С той самой минуты, как товарищ Нефедов вывел Якова Николаевича из больницы, его опекали плотно. Более плотно, чем прежде, и совершенно теперь не таясь. Желание Якова присутствовать на похоронах или хотя бы дождаться приезда вдовы кузена, умершего у него на руках, Нефедов счел противоестественным и расценил, кажется, как намерение совершить побег. Напряжение, возникшее в отношениях с товарищем Нефедовым, почему-то распространилось на всю группу советских специалистов. В отеле Якова переселили в другой номер, ночью кто-то дежурил у дверей, а на завтраке он сидел за столиком в полном одиночестве. Ему не позволили самостоятельно взять еду. Специальный человек, не спрашивая, принес все положенное. Яков Николаевич старался казаться лояльным, поэтому съел все. Он и так бы съел, поскольку в силу жизненных обстоятельств никогда не страдал отсутствием аппетита, но обстоятельства понуждали его к демонстративности. Жевал и глотал по обязанности, не различая вкуса.
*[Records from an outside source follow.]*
-- ==== Sys2Proof/Machine/Flags.lean ====
section
/-! DEFINITION. Every flag computation of the spec: the error flags (42_encode.md R77, 60_exceptions.md R109 to R113), the
error code (10_state.md R31), the sticky flag `BADCH` (10_state.md R14). No operation produces a carry, overflow, zero or
negative flag (45_common_laws.md R105). -/

namespace Sys2Proof.Machine

/-- `e0` of R77, `InvalidLengthError` (R110): `LEN` is no permitted length. -/
def State.lengthError (s : State) : Bool := !inLenSet s.entLen

/-- `e1` of R77, `InvalidCharacterError` (R111). -/
def State.characterError (s : State) : Bool := s.badch

/-- `e2` of R77, `WordlistSizeError` (R112). -/
def State.wordlistError (s : State) : Bool := s.wlcnt.toNat != Config.wlSize

/-- `(e2, e1, e0)` of R77, all causes together (R113): `ERR[2] = e2`, `ERR[1] = e1`, `ERR[0] = e0`. -/
def State.errorFlags (s : State) : BitVec 3 :=
  BitVec.ofBool s.wordlistError ++ BitVec.ofBool s.characterError ++ BitVec.ofBool s.lengthError

/-- `errcode` of R31: 0 without an error, else the number of the lowest set flag plus 1 (R113; log entry 17). -/
def errorCode (err : BitVec 3) : BitVec 2 :=
  if err = 0#3 then 0#2
  else if err.getLsbD 0 then 1#2
  else if err.getLsbD 1 then 2#2
  else 3#2

/-- `BADCH` after a `PUSH` of `imm8` (R14, R68): set by an invalid symbol, never cleared. -/
def badchAfter (badch : Bool) (imm8 : Byte) : Bool := badch || !symbolValid imm8

end Sys2Proof.Machine
end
Не понимая, что теперь делать – можно уже встать и выйти или надо ждать разрешения, он посидел над пустой тарелкой. Никто, кроме нового штатского, на него не смотрел, причем те нарочно не смотрели, а этот нарочно не сводил глаз, и оттого пауза казалась затянутой. Яков Николаевич испытывал потребность что-то сделать. В завершение завтрака он стряхнул крошки со стола в ладонь, поколебался: куда их – высыпать в рот или выбросить? Выбросил на тарелку, отерев ладонь о ладонь, затем показал чистые ладони тому, кто наблюдал за тем, как он ел. Смешливый от природы, Яков Бауэр вторым своим «я» хохотал до колик над первым «я», которое почти рыдало от ужаса перед последствиями вчерашнего происшествия.
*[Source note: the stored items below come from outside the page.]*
-- ==== Sys2Proof/Safety.lean ====
section
/-! DEFINITION. The terms claims use: runs, what stays unchanged, the invariants of 10_state.md R35. -/

namespace Sys2Proof.Machine

/-- `n` steps, stopping at the first fault or refusal. -/
def run : Nat → State → Host.Outcome State Fault Refusal
  | 0, s => .next s
  | n + 1, s =>
    match step s with
    | .next t => run n t
    | .fault f => .fault f
    | .refused r => .refused r

/-- No reset move is among the coming moves. -/
def NoReset (s : State) : Prop := HostMove.reset ∉ s.host

/-- The next step is a reset edge (R126). -/
def Resets (s : State) : Prop := ∃ rest, s.host = .reset :: rest

/-- The next step accepts the word `c` (R55): the block is idle and the word is presented. -/
def AcceptsWord (s : State) (c : CmdWord) : Prop :=
  s.phase = .idle ∧ ∃ d rest, s.host = .hold c d :: rest ∨ s.host = .once c d :: rest

/-- The next step accepts the command `i`. -/
def Accepts (s : State) (i : Instr) : Prop := ∃ c, AcceptsWord s c ∧ decode c = .ok i

/-- The next step accepts an illegal word (R61). -/
def AcceptsIllegal (s : State) : Prop := ∃ c e, AcceptsWord s c ∧ decode c = .error e

/-- How many engine steps the run of the present inputs takes (R85): "a successful run has `5 + nw(L)` engine steps
(17, 20, 23, 26 or 29), a failing run 1". -/
def State.runSteps (s : State) : Nat := if s.errorFlags = 0#3 then 5 + nw s.entLen else 1

/-- The commands accepted one after the other (R49). -/
def execAll : List Instr → State → Host.Outcome State Fault Refusal
  | [], s => .next s
  | i :: is, s =>
    match exec i s with
    | .next t => execAll is t
    | .fault f => .fault f
    | .refused r => .refused r

/-- `WLAPP` accepted once for each entry, that entry on `wdata` (R58, R71). -/
def appendAll : List Word → State → Host.Outcome State Fault Refusal
  | [], s => .next s
  | w :: ws, s =>
    match exec .wlapp (s.sampleWdata w) with
    | .next t => appendAll ws t
    | .fault f => .fault f
    | .refused r => .refused r

/-- What R36 says of the state after reset, and of the ports. -/
def State.AfterReset (s : State) : Prop :=
  (s.phase = .idle ∧ s.len = 0#9 ∧ s.badch = false ∧ (∀ i < 256, s.ebuf.cell i = false) ∧ s.wlcnt = 0#12 ∧
    s.nwords = 0#5 ∧ s.done = false ∧ s.err = 0#3 ∧ s.ill = false) ∧
  (s.cmdReady = true ∧ s.busy = false ∧ s.doneQ = false ∧ s.errQ = 0#3 ∧ s.errcode = 0#2 ∧ s.illQ = false ∧
    s.entLenQ = 0#9 ∧ s.entBadch = false ∧ s.wlCount = 0#12 ∧ s.nwordsQ = 0#5 ∧
    (∀ sel, s.ebitQ sel = false) ∧
    (∀ sel, s.resValid sel = false ∧ s.resIdx sel = 0#11 ∧ s.resWord sel = 0))

/-! What a step leaves unchanged, by groups of 10_state.md R11. -/

/-- The entropy input state. -/
def SameEntropy (s t : State) : Prop := t.ebuf = s.ebuf ∧ t.len = s.len ∧ t.badch = s.badch

/-- Every cell of the wordlist memory reads as before, and the count is as before. -/
def SameWordlist (s t : State) : Prop := (∀ a, t.wl.read a = s.wl.read a) ∧ t.wlcnt = s.wlcnt

/-- The intermediate registers of a run. -/
def SameDatapath (s t : State) : Prop :=
  t.k = s.k ∧ t.msg = s.msg ∧ t.digest = s.digest ∧ t.cs = s.cs ∧ t.full = s.full

/-- The result buffer. -/
def SameResult (s t : State) : Prop := t.midx = s.midx ∧ t.mword = s.mword

/-- The status of the last finished run. -/
def SameStatus (s t : State) : Prop := t.nwords = s.nwords ∧ t.done = s.done ∧ t.err = s.err

/-- The model's own fields: the sampled operand, the coming moves, the count of resets. -/
def SameOutside (s t : State) : Prop := t.wdata = s.wdata ∧ t.host = s.host ∧ t.resets = s.resets

/-! Invariants. -/

/-- The phases after VALIDATE. -/
def Phase.transforming (p : Phase) : Prop := p ≠ .idle ∧ p ≠ .validate

/-- What holds in every reachable state: the clauses (a) to (f) of R35, that the wordlist memory is canonical and every
cell below `min(WLCNT, 2048)` was appended (R15, R72), and that a run past VALIDATE has valid inputs (R77). -/
structure State.Inv (s : State) : Prop where
  /-- The wordlist memory is in canonical form. -/
  wlCanonical : s.wl.wf = true
  /-- Every counted cell of `WL` holds an entry (R15). -/
  wlAppended : ∀ a < min s.wlcnt.toNat Config.wlSize, (s.wl.read a).isSome
  /-- (a) `EBUF[i] = 0` for every `i >= min(LEN, 256)`. -/
  entropyTail : ∀ i, s.storedLen ≤ i → s.ebuf.cell i = false
  /-- (b) `NWORDS` is 0 or the word count of a permitted length. -/
  wordCount : s.nwords.toNat ∈ [0, 12, 15, 18, 21, 24]
  /-- (c) a visible result belongs to a finished run without error. -/
  resultFinished : s.nwords ≠ 0#5 → s.done = true ∧ s.err = 0#3 ∧ s.phase = .idle
  /-- (d) an error belongs to a finished run without result. -/
  errorFinished : s.err ≠ 0#3 → s.done = true ∧ s.nwords = 0#5
  /-- (e) during a run nothing of a result is visible. -/
  runHidden : s.phase ≠ .idle → s.done = false ∧ s.err = 0#3 ∧ s.nwords = 0#5
  /-- (f) `K < nw(LEN) <= 24` in the INDEX phase. -/
  groupInRange : s.phase = .index → s.k.toNat < nw s.entLen ∧ nw s.entLen ≤ 24
  /-- A run past VALIDATE has inputs that passed its checks. -/
  inputsValid : s.phase.transforming → inLenSet s.entLen = true ∧ s.badch = false ∧ s.wlcnt.toNat = Config.wlSize

/-- The indices of the result buffer below `n` are those of the mnemonic of the entropy `E`. -/
def State.IndicesAre (s : State) (E : List Bool) (n : Nat) : Prop :=
  ∀ k < n, (Regs.entry s.midx k 0#11).toNat = (mnemonicIndices E).getD k 0

/-- What the registers of a run hold, phase by phase (R19 to R23), and what a visible result is: the mnemonic of some
entropy of a permitted length. -/
structure State.DataInv (s : State) : Prop where
  /-- `MSG` holds the packed entropy (R19). -/
  packed : s.phase = .hash → s.msg = entropyBitPacker s.ebuf s.entLen
  /-- `DIGEST` holds the digest of the packed entropy (R20). -/
  hashed : s.phase = .csum → s.digest = Sha256.sha256 (packBits s.entropyBits)
  /-- `CS` holds the checksum, right-aligned (R21). -/
  summed : s.phase = .concat →
    s.cs = checksumExtractor (Sha256.sha256 (packBits s.entropyBits)) (cslen s.entLen)
  /-- `FULL` holds the entropy followed by the checksum (R22). -/
  joined : s.phase = .index → ∀ i < flen s.entLen, s.full.cell i = (fullBits s.entropyBits).getD i false
  /-- The words produced so far are right (R23). -/
  produced : s.phase = .index → s.IndicesAre s.entropyBits s.k.toNat
  /-- The words are those the wordlist has at their indices (R23). -/
  looked : s.phase = .index → ∀ k < s.k.toNat,
    s.wl.read (Regs.entry s.midx k 0#11).toNat = some (Regs.entry s.mword k 0)
  /-- A visible result is the mnemonic of some entropy of a permitted length (R23, R24). -/
  published : s.nwords ≠ 0#5 → ∃ E : List Bool, inLenSet E.length = true ∧
    s.nwords.toNat = nw E.length ∧ s.IndicesAre E s.nwords.toNat

/-- The inputs of an encode run pass all three checks (R77). -/
def State.ValidInputs (s : State) : Prop :=
  inLenSet s.entLen = true ∧ s.badch = false ∧ s.wlcnt.toNat = Config.wlSize

/-- Two states agree on everything an encode run may depend on (R88): `LEN`, `BADCH`, `EBUF[0..min(LEN,256)-1]`, `WLCNT`
and, when `WLCNT = 2048`, `WL[0..2047]`. -/
def SameArguments (s t : State) : Prop :=
  t.len = s.len ∧ t.badch = s.badch ∧ (∀ i < s.storedLen, t.ebuf.cell i = s.ebuf.cell i) ∧
    t.wlcnt = s.wlcnt ∧
    (s.wlcnt.toNat = Config.wlSize → ∀ a < Config.wlSize, t.wl.read a = s.wl.read a)

end Sys2Proof.Machine
end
В то самое время, как Яков Николаевич Бауэр тщательно и демонстративно завтракал в ресторане отеля, товарищ Нефедов вел бешеные по накалу страсти многоступенчатые переговоры с руководством, при чем не по защищенному каналу связи, а по межгороду, что доставляло гэбисту почти физиологический дискомфорт. Казалось бы, Бауэра следует немедленно изолировать и отправить в Москву. Москва добро не дала. В дипломатических и политических целях делать этого было нельзя. Вчерашнее происшествие уже привлекло внимание, информация о нечаянной встрече давно потерявших друг друга родственников просочилась в прессу. Объявить Бауэра внезапно заболевшим? Пресса хотела подробностей. Он и вправду мог заболеть. Мог даже скончаться от переполнивших его эмоций. Так бы даже лучше, полагал Нефедов. Два российских немца, разлученных Гражданской войной и революцией, умерли, потрясенные неожиданной встречей. А подробности пусть додумывают репортеры. Хороший ход. Остроумно! Однако несвоевременно. Во-первых, Бауэр-то жив. Во-вторых, его поездка в Германию задумана в целях сугубо пропагандистских. Невозможно сейчас изъять его из процесса, да еще таким вопиющим образом! Пусть уж выполнит миссию, а там посмотрим. Решили везти его на встречу с принимающей стороной, сделав вид, что ничего не случилось.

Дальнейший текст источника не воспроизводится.